▶ _Problem statement_
From the first line of the records through the line containing "obtain ⟨m, v⟩ := e", retype every line exactly and nothing else.

--

/-! ### A block that frees what it holds (R40, R248) -/

theorem Tab.find_filter_key {α : Type} (t : Tab α) (f : Nat → Bool) (n : Nat) :
    Tab.find (t.filter fun e => f e.1) n = if f n then t.find n else none := by
  induction t with
  | nil => simp
  | cons e t ih =>
    obtain ⟨m, v⟩ := e
    by_cases hm : m = n
    · subst hm
      by_cases hf : f m
      · simp [hf, Tab.find]
      · simpa [hf] using ih
    · by_cases hf : f m
      · simpa [hf, Tab.find, hm] using ih
      · simpa [hf, Tab.find, hm] using ih

/-- The group slots of the block in a slot. -/
def State.slotsOf (s : State) (c slot : Nat) : Option (List Nat) := (s.block c slot).map (·.gslots)

theorem State.slotsOf_eq_none : s.slotsOf c slot = none ↔ s.block c slot = none := Option.map_eq_none_iff

theorem State.slotsOf_recheck (s : State) (c n : Nat) : (s.recheck c).slotsOf c n = s.slotsOf c n := by
  unfold State.slotsOf
  rw [State.block_recheck, Option.map_map]
  refine congrArg (fun f => (s.block c n).map f) (funext fun k => ?_)
  show (k.rechecked _).gslots = k.gslots
  rw [Block.rechecked_rest]

theorem State.slotsOf_freeBlock (hb : s.block c slot = some b) (n : Nat) :
    (s.freeBlock c slot).slotsOf c n = if n = slot then none else s.slotsOf c n := by
  simp only [State.freeBlock, hb]
  rw [State.slotsOf_recheck]
  unfold State.slotsOf State.block
  rw [State.core_dirWritten, State.updCore_eq, State.core_setCore]
  by_cases hn : n = slot
  · rw [if_pos hn, hn, Tab.find_del_same]
    rfl
  · rw [if_neg hn, Tab.find_del_other _ hn]

theorem State.group_freeBlock (hb : s.block c slot = some b) (n : Nat) :
    (s.freeBlock c slot).group c n = if n ∈ b.gslots then none else s.group c n := by
  simp only [State.freeBlock, hb]
  rw [State.group_recheck]
  unfold State.group
  rw [State.core_dirWritten, State.updCore_eq, State.core_setCore]
  refine (Tab.find_filter_key _ (fun g => !b.gslots.contains g) n).trans ?_
  by_cases hn : n ∈ b.gslots <;> simp [hn]

theorem State.core_freeBlock_other (s : State) (slot : Nat) (h : d ≠ c) : (s.freeBlock c slot).core d = s.core d := by
  unfold State.freeBlock
  split
  · rfl
  · rw [State.core_recheck_other _ h, State.core_dirWritten]
    exact State.core_setCore_other s _ h

theorem State.freeBlock_rest (s : State) (c slot : Nat) :
    s.freeBlock c slot = { s with cores := (s.freeBlock c slot).cores, mems := (s.freeBlock c slot).mems } := by
  unfold State.freeBlock
  split
  · rfl
  · rw [State.recheck_rest, State.dirWritten_rest]
    rfl

/-! ### BLOCK_STOP_RELEASE (R40) -/

/-- A member of a cluster leaves its grant and frees what it holds. -/
def State.freeMate (s : State) (m : Nat × Nat) : State :=
  match s.block m.1 m.2 with
  | some k => (s.leaveGrant k).freeBlock m.1 m.2
  | none => s

theorem State.freeMate_of_block {m : Nat × Nat} (h : s.block m.1 m.2 = some k) :
    s.freeMate m = (s.leaveGrant k).freeBlock m.1 m.2 := by simp only [State.freeMate, h]

theorem State.freeMate_of_none {m : Nat × Nat} (h : s.block m.1 m.2 = none) : s.freeMate m = s := by
  simp only [State.freeMate, h]

theorem State.freeMate_rest (s : State) (m : Nat × Nat) :
    s.freeMate m = { s with cores := (s.freeMate m).cores, parts := (s.freeMate m).parts, mems := (s.freeMate m).mems } := by
  cases hm : s.block m.1 m.2 with
  | none => rw [State.freeMate_of_none hm]
  | some k =>
    rw [State.freeMate_of_block hm, State.freeBlock_rest]
    rfl

theorem State.core_freeMate_other (s : State) {m : Nat × Nat} (h : d ≠ m.1) : (s.freeMate m).core d = s.core d := by
  cases hm : s.block m.1 m.2 with
  | none => rw [State.freeMate_of_none hm]
  | some k =>
    rw [State.freeMate_of_block hm, State.core_freeBlock_other _ _ h]
    rfl

theorem State.slotsOf_freeMate (s : State) (m a : Nat × Nat) :
    (s.freeMate m).slotsOf a.1 a.2 = if a = m then none else s.slotsOf a.1 a.2 := by
  cases hm : s.block m.1 m.2 with
  | none =>
    rw [State.freeMate_of_none hm]
    split
    · rename_i ham
      rw [ham, State.slotsOf, hm]
      rfl
    · rfl
  | some k =>
    by_cases hd : a.1 = m.1
    · have left : (s.leaveGrant k).block m.1 m.2 = some k := hm
      have same : a = m ↔ a.2 = m.2 := ⟨congrArg Prod.snd, fun h => Prod.ext hd h⟩
      rw [State.freeMate_of_block hm, hd, State.slotsOf_freeBlock left]
      simp only [same]
      rfl
    · rw [if_neg fun h => hd (congrArg Prod.fst h), State.slotsOf, State.block, State.core_freeMate_other s hd]
      rfl

/-- A step leaves no group in the slots that the freed block held, and brings none elsewhere. -/
theorem State.group_freeMate (s : State) (m : Nat × Nat) (d n : Nat) : (s.freeMate m).group d n = none ∨
    (s.freeMate m).group d n = s.group d n ∧ ∀ gs, s.slotsOf m.1 m.2 = some gs → d = m.1 → n ∉ gs := by
  cases hm : s.block m.1 m.2 with
  | none =>
    rw [State.freeMate_of_none hm]
    refine .inr ⟨rfl, fun gs hgs => ?_⟩
    rw [State.slotsOf, hm] at hgs
    cases hgs
  | some k =>
    by_cases hd : d = m.1
    · have left : (s.leaveGrant k).block m.1 m.2 = some k := hm
      subst hd
      rw [State.freeMate_of_block hm, State.group_freeBlock left]
      split
      · exact .inl rfl
      · rename_i hn
        refine .inr ⟨rfl, fun gs hgs _ => ?_⟩
        rw [State.slotsOf, hm] at hgs
        obtain rfl := Option.some.inj hgs
        exact hn
    · exact .inr ⟨congrArg (fun q : Core => q.groups.find n) (State.core_freeMate_other s hd), fun _ _ h => absurd h hd⟩

/-- The members of a list of blocks free what they hold. -/
structure MatesFreed (ms : List (Nat × Nat)) (s t : State) : Prop where
  rest : t = { s with cores := t.cores, parts := t.parts, mems := t.mems }
  cores : ∀ d, (∀ m, m ∈ ms → m.1 ≠ d) → t.core d = s.core d
  slots : ∀ a : Nat × Nat, t.slotsOf a.1 a.2 = if a ∈ ms then none else s.slotsOf a.1 a.2
  kept : ∀ d n, s.group d n = none → t.group d n = none
  groups : ∀ m, m ∈ ms → ∀ gs, s.slotsOf m.1 m.2 = some gs → ∀ n, n ∈ gs → t.group m.1 n = none

theorem State.foldl_freeMate (ms : List (Nat × Nat)) (s : State) : MatesFreed ms s (ms.foldl State.freeMate s) := by
  induction ms generalizing s with
  | nil => exact ⟨rfl, fun _ _ => rfl, fun a => by simp, fun _ _ h => h, nofun⟩
  | cons m ms ih =>
    obtain ⟨rest, cores, slots, kept, groups⟩ := ih (s.freeMate m)
    have absent : ∀ d n, s.group d n = none → (s.freeMate m).group d n = none := fun d n h =>
      (s.group_freeMate m d n).elim id fun hsame => hsame.1.trans h
    rw [List.foldl_cons]
    refine ⟨?_, fun d hd => ?_, fun a => ?_, fun d n h => kept d n (absent d n h), fun a ha gs hgs n hn => ?_⟩
    · rw [rest, State.freeMate_rest]
    · rw [cores d fun a ha => hd a (List.mem_cons_of_mem _ ha)]
      exact State.core_freeMate_other s (hd m List.mem_cons_self).symm
    · rw [slots, State.slotsOf_freeMate]
      by_cases ham : a = m
      · simp [ham]
      · simp only [ham, if_false, List.mem_cons, false_or]
    · by_cases ham : a = m
      · subst ham
        refine kept _ _ ((s.group_freeMate a a.1 n).elim id fun hsame => absurd hn (hsame.2 gs hgs rfl))
      · refine groups a ((List.mem_cons.mp ha).resolve_left ham) gs ?_ n hn
        rw [State.slotsOf_freeMate, if_neg ham, hgs]
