/-- What a memory instruction asks for. -/
structure MemIns where
  /-- 0 load, 1 store, 2 atomic. -/
  kind : Nat
  bk : Nat
  width : Nat
  et : Nat
  accs : Accs
  /-- Acting helper lanes. -/
  helpers : Word
  uniform : Bool
  /-- A window page traps WINDOW (R261). -/
  noWindow : Bool
  op : AtomOp
  /-- Operand and comparand by lane. -/
  data : AL (Nat × Nat)
  /-- 0 v registers, 1 an s register, 2 nothing is written. -/
  destKind : Nat
  dest : Nat
  la : Nat
  len : Nat
  deriving DecidableEq, Repr

/-- Lanes that may fail a check. -/
def MemIns.real (m : MemIns) : Accs := m.accs.filter fun e => !m.helpers.getLsbD e.1
/-- A lane mask, every bit for a uniform access (R351). -/
def MemIns.flagMask (m : MemIns) (x : Word) : Word := if m.uniform && x != 0 then 0xFFFFFFFF#32 else x
/-- Registers the result goes to. -/
def MemIns.regs (m : MemIns) : List RegRef :=
  match m.destKind with
  | 0 => (List.range (widthRegs m.width)).map fun i => .v (m.dest + i)
  | 1 => (if m.dest = 0 then [] else [.s m.dest]) ++ if m.width = 16 then [.s (m.dest + 1)] else []
  | _ => []

/-! Translation -/

/-- Translate pages in ascending order, once each (R145). -/
def State.walks (s : State) (core vf : Nat) : List Nat → List (Nat × Walk) × State
  | [] => ([], s)
  | p :: r =>
    let (w, s1) := s.translate core vf (p * 4096)
    let (ws, s2) := s1.walks core vf r
    ((p, w) :: ws, s2)

/-- The pages of a list of addresses. -/
def pagesOfAddrs (l : List (Nat × Nat)) : List Nat := sortNub (l.map fun e => e.2 / 4096)

/-- The walk of an address's page. -/
def walkAt (ws : List (Nat × Walk)) (a : Nat) : Walk := (AL.get? ws (a / 4096)).getD (.invalid false 0 a)

/-- The SPA of an address on a translated page. -/
def Walk.spa (w : Walk) (a : Nat) : Nat :=
  match w with
  | .ok spa _ _ _ _ _ => spa + a % 4096
  | _ => 0
def Walk.isOk : Walk → Bool
  | .ok .. => true
  | _ => false
def Walk.isWin : Walk → Bool
  | .ok _ _ _ win _ _ => win
  | _ => false
def Walk.isNonres : Walk → Bool
  | .nonres .. => true
  | _ => false
def Walk.dom : Walk → Nat
  | .ok _ _ _ _ _ dom => dom
  | _ => 0
/-- A page that makes the instruction trap: invalid, unreadable, or not writable for a write (R145). -/
def Walk.denies (w : Walk) (write : Bool) : Bool :=
  match w with
  | .ok _ wr _ _ _ _ => write && !wr
  | .nonres .. => false
  | _ => true

/-- A trap on a denied page: ACCESS, or the code of an unreadable table. -/
def State.denyTrap (s : State) (va : Nat) (write : Bool) (w : Walk) : State :=
  match w with
  | .failed c => s.trapInfo c va (.error c write)
  | _ => s.accessTrap va write w

/-- One page of each non-resident region that addresses touch, as the walks found them: an instruction raises one request for each non-resident page (R147, R148). -/
def nonresPages (ws : List (Nat × Walk)) (l : List (Nat × Nat)) : List Nat :=
  (pagesOfAddrs (l.filter fun e => (walkAt ws e.2).isNonres)).foldl
    (fun ps p => if ps.any fun q => walkAt ws (q * 4096) == walkAt ws (p * 4096) then ps else ps ++ [p]) []

/-- Park the issuing path on a non-resident page (R149, R150). -/
def State.park (s : State) (va typ : Nat) (write : Bool) (w : Walk) : State :=
  match s.raise (dieOf s.blk.core) s.blk.core s.blk.vf s.blk.task va typ write w with
  | (some e, s1) => s1.wait (.parked [e] none)
  | (none, s1) => s1.wait (.operandWait (.mergeFree (dieOf s.blk.core)))

/-! Tags (R122 check 5, R123) -/

/-- The tag that a block's own KIND 2 stores gave an SPA: as a check run follows them, or held with its versions. -/
def Block.ownTag (b : Block) (a : Nat) : Option Nat :=
  match AL.get? b.tagView (a / 64) with
  | some t => some t.toNat
  | none => (AL.get? b.set.tags (a / 64)).map (·.toNat)

/-- The tag the block's own accesses see at an SPA. -/
def State.ownTag (s : State) (bid a : Nat) : Nat := ((s.blockOf bid).ownTag a).getD (s.tagAt a)

/-- A check run notes the tags that its KIND 2 store or copy sets, whether or not it performs it (R123, R233). -/
def State.viewTags (s : State) (bid : Nat) (spas : List Nat) (tag : Nat) : State :=
  if (s.blockOf bid).isCheck then
    s.updBlock bid fun b => { b with tagView := spas.foldl (fun t a => AL.put t (a / 64) (BitVec.ofNat 4 tag)) b.tagView }
  else s

/-- Requests of tag-setting stores on a line that are not performed yet. -/
def State.tagPending (s : State) (lines : List Nat) : List Nat :=
  (s.mm.reqs.filter fun r => r.tagset && (r.stage == 0 || r.stage == 1) && lines.contains r.line).map (·.id)

/-- The issuing warp's own write-backs through KIND 2 that still stand in a matrix queue, on lines of a list (R123, R199). -/
def State.tagMats (s : State) (lines : List Nat) : List Nat :=
  ((s.queuedMats s.cur s.nextId).filter fun m => m.tagset && m.storesTo lines.contains).map (·.id)

/-- Lines on which another block holds versions with tags. -/
def State.tagHeld (s : State) (bid : Nat) (lines : List Nat) : List Nat :=
  lines.filter fun l => s.blocks.any fun e => e.2.origin != (s.blockOf bid).origin && e.2.set.tags.any fun t => t.1 / 4 == l

/-! Lines (R124) -/

/-- The lanes of one line. -/
structure LineGroup where
  va : Nat
  spa : Nat
  win : Bool
  dom : Nat
  lanes : List (Nat × Nat)
  deriving DecidableEq, Repr

/-- Group lanes by virtual line, in ascending order of lines and of lanes. -/
def lineGroups (ws : List (Nat × Walk)) (l : List (Nat × Nat)) : List LineGroup :=
  (sortNub (l.map fun e => e.2 / 256)).map fun v =>
    let w := walkAt ws (v * 256)
    ⟨v * 256, w.spa (v * 256) / 256 * 256, w.isWin, w.dom, l.filter fun e => e.2 / 256 == v⟩

/-- The requests of an instruction: the lanes of one line of memory in ascending order. Lanes that reach a line through two addresses of one frame are served as one, so that they keep the order of R125. -/
def sendGroups (ws : List (Nat × Walk)) (l : List (Nat × Nat)) : List LineGroup :=
  let spaLine (a : Nat) : Nat := (walkAt ws a).spa a / 256
  (lineGroups ws l).foldl (fun gs g =>
    if gs.any fun h => h.spa == g.spa then gs
    else gs ++ [{ g with lanes := l.filter fun e => spaLine e.2 * 256 == g.spa }]) []

/-- Bytes a store writes in a line, ascending, the higher lane winning each byte (R125). -/
def lineBytes (width : Nat) (data : AL (Nat × Nat)) (lanes : List (Nat × Nat)) : List (Nat × Nat) :=
  lanes.foldl (fun t e =>
    let bs := leBytes width ((AL.get? data e.1).getD (0, 0)).1
    (bs.zip (List.range width)).foldl (fun t b => AL.put t (e.2 % 256 + b.2) b.1) t) []

/-- The SS record of the bytes stored in a line (R226). -/
def storeRecord (va : Nat) (bs : List (Nat × Nat)) : List Nat :=
  0x01 :: leBytes 8 va ++ leBytes 32 (bs.foldl (fun m b => m + 2 ^ b.1) 0) ++ bs.map (·.2)

/-- The SS and AS record of a lane's atomic (R226). -/
def atomRecord (op : AtomOp) (width va x c : Nat) : List Nat :=
  0x02 :: leBytes 8 va ++ [atomCode op, width] ++ leBytes 16 (x % 2 ^ (8 * width) + (if op = .cas then c % 2 ^ (8 * width) * 2 ^ (8 * width) else 0))

/-! Results -/

/-- Write the registers of a finished access: raw values by lane; the bytes of its VS record (R369, R372). -/
def State.putResult (s : State) (destKind dest width et : Nat) (lanes helpers : Word) (got : AL Rec) : List Nat × State :=
  let val (i : Nat) : Nat := ((AL.get? got i).getD 0).toNat
  match destKind with
  | 0 => s.putVec dest (widthRegs width) ((lanesOf lanes).map fun i => (i, loadValue et width (val i))) (lanes &&& ~~~helpers)
  | 1 =>
    if width = 16 then
      let (r0, s1) := s.putS dest (BitVec.ofNat 64 (val 0))
      let (r1, s2) := s1.putS (dest + 1) (BitVec.ofNat 64 (val 0 / 2 ^ 64))
      (r0 ++ r1, s2)
    else s.putS dest (BitVec.ofNat 64 (loadScalar et width (val 0)))
  | _ => ([], s)

/-- The payload of a LOAD or ATOM entry. -/
def logPayload (width : Nat) (mask : Word) (got : AL Rec) : List Nat :=
  (lanesOf mask).flatMap fun i => leBytes width ((AL.get? got i).getD 0).toNat

/-- The values of a LOAD or ATOM entry by lane. -/
def logValues (width : Nat) (mask : Word) (p : List Nat) : AL Rec :=
  let ls := lanesOf mask
  (ls.zip (List.range ls.length)).map fun (i, j) => (i, BitVec.ofNat 128 (leNat ((p.drop (width * j)).take width)))

/-- A pending access whose lines have all answered writes its registers and is complete (R326). -/
def State.finishPend (s : State) (wid : Nat) (p : Pend) : State :=
  s.onPath wid p.pathB fun s =>
    let (r, s1) := s.putResult p.kind p.dest p.width p.et p.lanes p.helpers p.got
    let s2 := if p.logType = 0 then s1 else s1.logFill s1.bid s1.w.idx p.pathB p.logSeq (logPayload p.width p.logMask p.got)
    s2.modW fun w =>
      let w1 := w.fixFold p.pathB p.id r
      { w1 with
        pend := w1.pend.filter (fun q => q.id != p.id)
        pathA := { w1.pathA with windows := w1.pathA.windows.filter fun x => x.1 != p.id }
        pathB := { w1.pathB with windows := w1.pathB.windows.filter fun x => x.1 != p.id } }

/-- Deliver a line's values to the pending access it belongs to. -/
def State.answerPend (s : State) (wid pid rid : Nat) (got : AL Rec) : State :=
  match (s.warpOf wid).pend.find? fun p => p.id == pid with
  | none => s
  | some p =>
    let p1 := { p with got := got.foldl (fun (t : AL Rec) (e : Nat × Rec) => AL.put t e.1 e.2) p.got, waiting := p.waiting.filter (· != rid) }
    if p1.waiting.isEmpty then s.finishPend wid p1
    else s.updWarp wid fun w => { w with pend := w.pend.map fun (q : Pend) => if q.id = pid then p1 else q }

/-! L1 (R162, R175, R176) -/

def l1Key (core line : Nat) : Nat := core * 2 ^ 44 + line

/-- The sectors that lanes touch, as a 4-bit mask. -/
def sectorMask (lanes : List (Nat × Nat)) : BitVec 4 := lanes.foldl (fun m e => m ||| (1#4 <<< (e.2 % 256 / 64))) 0

/-- An L1 copy that serves a load now. -/
def State.l1Hit (s : State) (core dom line : Nat) (need : BitVec 4) (pts : BitVec 40) : Option L1Line :=
  match AL.get? s.mm.l1 (l1Key core line) with
  | some c =>
    let d := homeDie (line * 256)
    if c.dom = dom ∧ c.sectors &&& need = need ∧ !s.switchingDie d ∧ (s.inDirMode d ∨ pts.toNat ≤ c.rts.toNat) then some c else none
  | none => none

--

▶ _Result of this task_
/-! ### A block that frees what it holds (R40, R248) -/

theorem Tab.find_filter_key {α : Type} (t : Tab α) (f : Nat → Bool) (n : Nat) :
    Tab.find (t.filter fun e => f e.1) n = if f n then t.find n else none := by
  induction t with
  | nil => simp
  | cons e t ih =>
    obtain ⟨m, v⟩ := e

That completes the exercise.